Значение Феофана все более и более усиливалось; ловкий
архиерей всегда умел кстати представлять перо свое к услугам
 государя, сообразно текущим обстоятельствам. Когда Петр издал
знаменитый указ 5 февраля 1722 года о престолонаследии, Феофан
 взялся, по царской воле, защищать, всею силою научных доводов,
 справедливость и полезность такого закона и напечатал книгу
 "Правда воли монаршей". Потакая давнему и постоянному
 стремлению Петра быть фактическим господином и правителем
 русской церкви, Феофан написал и напечатал "Розыск
исторический", в котором доказывал, что христианский государь
 имеет право управлять делами церкви, хотя ему неприлично
 отправлять богослужение.

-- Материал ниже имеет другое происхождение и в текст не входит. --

-- ==== Sys2Proof/Syntax.lean ====
section
/-! DEFINITION. The commands the block takes: every row of the opcode table, with the operands the spec gives it. What
an event measures outside the block (a time, a temperature, a bus reply) is an operand of that event. -/
namespace Sys2Proof.Machine

/-- Who issues a register access (R875, R880): a host function 512 * port + n, a Fife core, JTAG, or other device logic. -/
inductive Requester where
  | host (fn : Nat)
  | fife (bellows core : Nat)
  | jtag
  | other
  deriving DecidableEq, Repr

/-- A physical reed: chanter, consort, physical index (R19, R105). -/
structure ReedRef where
  die : Nat
  k : Nat
  r : Nat
  deriving DecidableEq, Repr

/-- A reed instruction at a reed, with the fields of R120. -/
structure RI where
  reed : ReedRef
  d : Nat := 0
  a : Nat := 0
  b : Nat := 0
  c : Nat := 0
  m : Nat := 0
  fmt : Nat := 0
  fn : Nat := 0
  imm : BitVec 24 := 0
  deriving DecidableEq, Repr


/-- A banked memory: the SRAM of a physical reed, or of a bellows (R189). -/
inductive MemRef where
  | reed (x : ReedRef)
  | bellows (die : Nat)
  deriving DecidableEq, Repr

/-- A host command (R654, R669): the function, the H2F slot its notice holds (none when it came by another way), the
notice's fields, the payload as DMA delivered it, and whether its read or the reply block's write failed. -/
structure HCmd where
  fn : Nat
  slot : Option Nat := none
  addr : Nat := 0
  len : Nat := 0
  tag : Nat := 1
  flagsHi : Nat := 0
  payload : List Byte := []
  fault : Bool := false
  deriving DecidableEq, Repr

/-- The configuration space bits a host write can change that act on the device (R645, R647, R667, R668). -/
structure FnConfig where
  busMaster : Bool := false
  vfEnable : Bool := false
  numVfs : Nat := 0
  msixEn : Bool := false
  msixMask : Bool := false
  pasidEn : Bool := false
  atsEn : Bool := false
  deriving DecidableEq, Repr

/-- Where the runtime places an object, and the id it gives it: the spec leaves both to the runtime. -/
structure Place where
  id : Nat
  addr : Option Nat := none
  deriving DecidableEq, Repr

/-- The demand of a step as the compiler and the planner count it (R54, R585): array cycles, DRAM bytes, bytes on each link by its
row of R22, ns of unit work, and windway bytes sent from its die. -/
structure Demand where
  cycles : Nat := 0
  dram : Nat := 0
  links : List (Nat × Nat) := []
  unitNs : Nat := 0
  sent : Nat := 0
  deriving DecidableEq, Repr

/-- What firmware knows of descriptor `idx` of a plan and no descriptor field carries: the objects it names (R240), the requests
it serves, with whether it is a decode pass of the request (R493, R512), its demand (R54), its request groups, each request with its
number format settings (R65), its phrase's first layer and number of layers, the requests whose KV it appends to, with the tokens
(R261, R264), the table versions it looks up or, with true, updates (R318), and of a chain step the demands of the links after the
first (R629). -/
structure StepUse where
  idx : Nat
  objs : List Nat := []
  reqs : List (Nat × Bool) := []
  demand : Demand := {}
  groups : List (List (Nat × Nat)) := []
  layers : Nat × Nat := (0, 0)
  grows : List (Nat × Nat) := []
  tables : List (Nat × Bool) := []
  more : List Demand := []
  deriving DecidableEq, Repr

/-- A step of a candidate plan: where it runs, what its descriptor predicts, the ns of reading its context images (R608), and what
it names. -/
structure CandStep where
  die : Nat
  mask : Nat
  part : Nat := 0
  model : Nat := 0xFFFF
  predNs : Nat := 0
  predDram : Nat := 0
  imageNs : Nat := 0
  use : StepUse
  deriving DecidableEq, Repr

/-- The reductions of R55, in their order. -/
inductive PlanCut where
  | phrase | tokens | groups
  deriving DecidableEq, Repr

/-- A request group that its partition's reservations or regulators keep out of a plan (R66, R585, R587). -/
structure KeptGroup where
  die : Nat
  part : Nat
  reqs : List Nat
  demand : Demand := {}
  consorts : Nat := 1
  deriving DecidableEq, Repr

/-- A ready request of which no step can be planned: the step would append `tokens` to its KV in layers, run its model, and name
objects (R240, R250, R261, R264). -/
structure BarredReq where
  req : Nat
  tokens : Nat := 0
  layers : Nat × Nat := (0, 0)
  objs : List Nat := []
  deriving DecidableEq, Repr

/-- A plan as the planner has made it (R54, R55, R65 to R67): what its descriptors name; the candidates before it that did not fit,
each with the reduction made of it; the ready requests in the order in which they became ready; and those left out; and where the runtime has
staged objects that it needs (R242, R243). -/
structure PlanCase where
  staged : List Place := []
  uses : List StepUse := []
  tried : List (List CandStep × PlanCut) := []
  ready : List Nat := []
  kept : List KeptGroup := []
  barred : List BarredReq := []
  deriving DecidableEq, Repr

/-- What firmware has of a work description (R620, R621): its bytes as DMA delivered them (none where the read failed),
whether everything its set stages name is registered, the block at gen_addr, and where it places the Bell context. -/
structure WorkInfo where
  bytes : Option (List Byte) := none
  known : Bool := true
  bell : List Byte := []
  bellOff : Nat := 0
  deriving DecidableEq, Repr

/-- Shape of a request's KV (R265, R258). -/
structure KvShape where
  fmt : Nat := 0
  grain : Nat := 16
  layers : Nat := 1
  heads : Nat := 1
  width : Nat := 32
  qPerKv : Nat := 1
  deriving DecidableEq, Repr

/-- What the runtime holds of a session's turn when it makes an image of it (R537, R538): the id it gives the image object,
the object's address in DRAM where it has one, the chanter, the token history, the KV's shape and model, the prefix and its
pages, the device addresses of all pages, layer by layer, and the Keywork context. -/
structure ImageSrc where
  obj : Nat
  addr : Option Nat := none
  chanter : Nat := 0
  hist : List Nat := []
  shape : KvShape := {}
  model : Nat := 0
  pfx : Option Nat := none
  shared : Nat := 0
  pages : List Nat := []
  keywork : Option (List Byte) := none
  deriving DecidableEq, Repr

/-- What an edge measures or firmware has decided by it: average draw in W (R807), the dies whose junction is below 95 °C
(R810), local-edge offsets in ns (R41), the tail chanters of requests without a KV map (R503), images of the `WARM` parks that commit (R536), and request entries and session queue records found to
hold an uncorrectable word (R719). -/
structure EdgeInfo where
  avgW : Nat := 0
  cool : List Nat := []
  skews : List (Nat × Nat) := []
  tails : List (Nat × Nat) := []
  warm : List (Nat × ImageSrc) := []
  badReqs : List Nat := []
  badQueues : List Nat := []
  deriving DecidableEq, Repr

/-- What a tester does with the IEEE 1687 network (R856): loads the instruction, writes the segment-insertion bits, one per die, or
uses an instrument behind one: the BIST controller, the path-delay monitors, the loop observation, the SRAM repair instrument and the
SRAM it reaches, and the fuse instrument of bellows-A. -/
inductive IjtagOp where
  | select
  | sibs (mask : Nat)
  | bistGo (die : Nat) (value : Word)
  | bistReg (die off : Nat)
  | delay (die n : Nat)
  | loop (die : Nat)
  | repair (m : MemRef) (row : Nat)
  | sramRead (addr n : Nat)
  | sramWrite (addr : Nat) (bytes : List Byte)
  | ownerWrite (n hash : Nat)
  | ownerRead (n : Nat)
  | serial
  deriving DecidableEq, Repr

/-- One stretch that a revive lays out: its chanter and tokens, its stretch table, and the page list of each layer (R260, R262,
R265). -/
structure ReviveStretch where
  chanter : Nat
  count : Nat
  table : Nat
  lists : List Nat := []
  deriving DecidableEq, Repr

/-- What the runtime brings to a revive (R551 to R554): whether a flash read of the image was uncorrectable, whether its fields agree
with the model's registration, whether the chanter of a `WARM` image lacks pages; the layout, with the addresses of the KV map, of the
pages that no prefix supplies (layer by layer), of the working storage for the history, and of the Keywork context and its history;
and the shape of the turn's model. -/
structure ReviveInfo where
  unreadable : Bool := false
  known : Bool := true
  noPages : Bool := false
  kvRoot : Nat := 0
  stretches : List ReviveStretch := []
  pages : List Nat := []
  hist : Nat := 0
  keywork : Nat := 0
  kwHist : Nat := 0
  shape : KvShape := {}
  deriving DecidableEq, Repr

/-- What an ONFI parameter page says of a target (R680, R681). -/
structure TargetInfo where
  channel : Nat
  target : Nat
  valid : Bool := true
  bitsPerCell : Nat := 3
  luns : Nat := 1
  planes : Nat := 1
  slots : Nat := 4
  spare : Nat := 272
  retry : Nat := 0
  blocks : Nat := 1
  pages : Nat := 1
  tprog : Nat := 2000
  /-- Blocks with the factory mark. -/
  marked : List Nat := []
  deriving DecidableEq, Repr

/-- A boot image as the boot flash gives it (R768): its header and whether each outside check holds: hash of q, body hash,
signature, read without error. -/
structure BootImage where
  header : List Byte := []
  qHash : Nat := 0
  bodyOk : Bool := true
  sigOk : Bool := true
  readOk : Bool := true
  /-- The body as read. -/
  body : List Byte := []
  deriving DecidableEq, Repr

/-- What a self-test run found (R846 to R848). -/
structure BistInfo where
  signature : DWord := 0
  expected : DWord := 0
  found : Nat := 0
  repaired : Nat := 0
  left : Nat := 0
  tested : Nat := 0
  aborted : Bool := false
  deriving DecidableEq, Repr

/-- What firmware knows of a comparison of two runs and the device does not show: whether stored outputs that the request names
differ (R484), and the perturbations that could be applied (R485). -/
structure ReproInfo where
  outputs : Bool := false
  perturbDone : Nat := 0
  deriving DecidableEq, Repr


end Sys2Proof.Machine

namespace Sys2Proof
open Sys2Proof.Machine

Петра, по соответствию с событиями
его собственной жизни, занимал вопрос о браках; Феофан написал
 два рассуждения: одно - "О браках правоверных с иноверными",
 другое - "О правильном разводе мужа с женою". В последнем -
 Феофан полагает, что в случае развода, совершившегося по
 вине одного из супругов, можно дозволить вступать в новый
брак не только невинному лицу, но и виновному, потому что
супруг прелюбодейный в первом супружестве может быть верным
 во втором. Феофан, по воле государя, составлял небольшие
 увещания к раскольникам, которые публиковались в виде указов
 от Святейшего Синода; между прочим, им были написаны: увещание
 о том, чтобы раскольники безбоязненно являлись в Синод для
рассуждений о своих сомнениях, сочинение: "О продерзателях,
нерассудно на мучение дерзающих", которое Святейший Синод
предписал читать два раза в месяц, и сочинение: "О
поливательном крещении", где доказывалось, что поливательное
 крещение имеет такую же силу, как и крещение с погружением.
 Последнее сочинение навлекло на Феофана укоры не только от
 раскольников, но и от православного духовенства.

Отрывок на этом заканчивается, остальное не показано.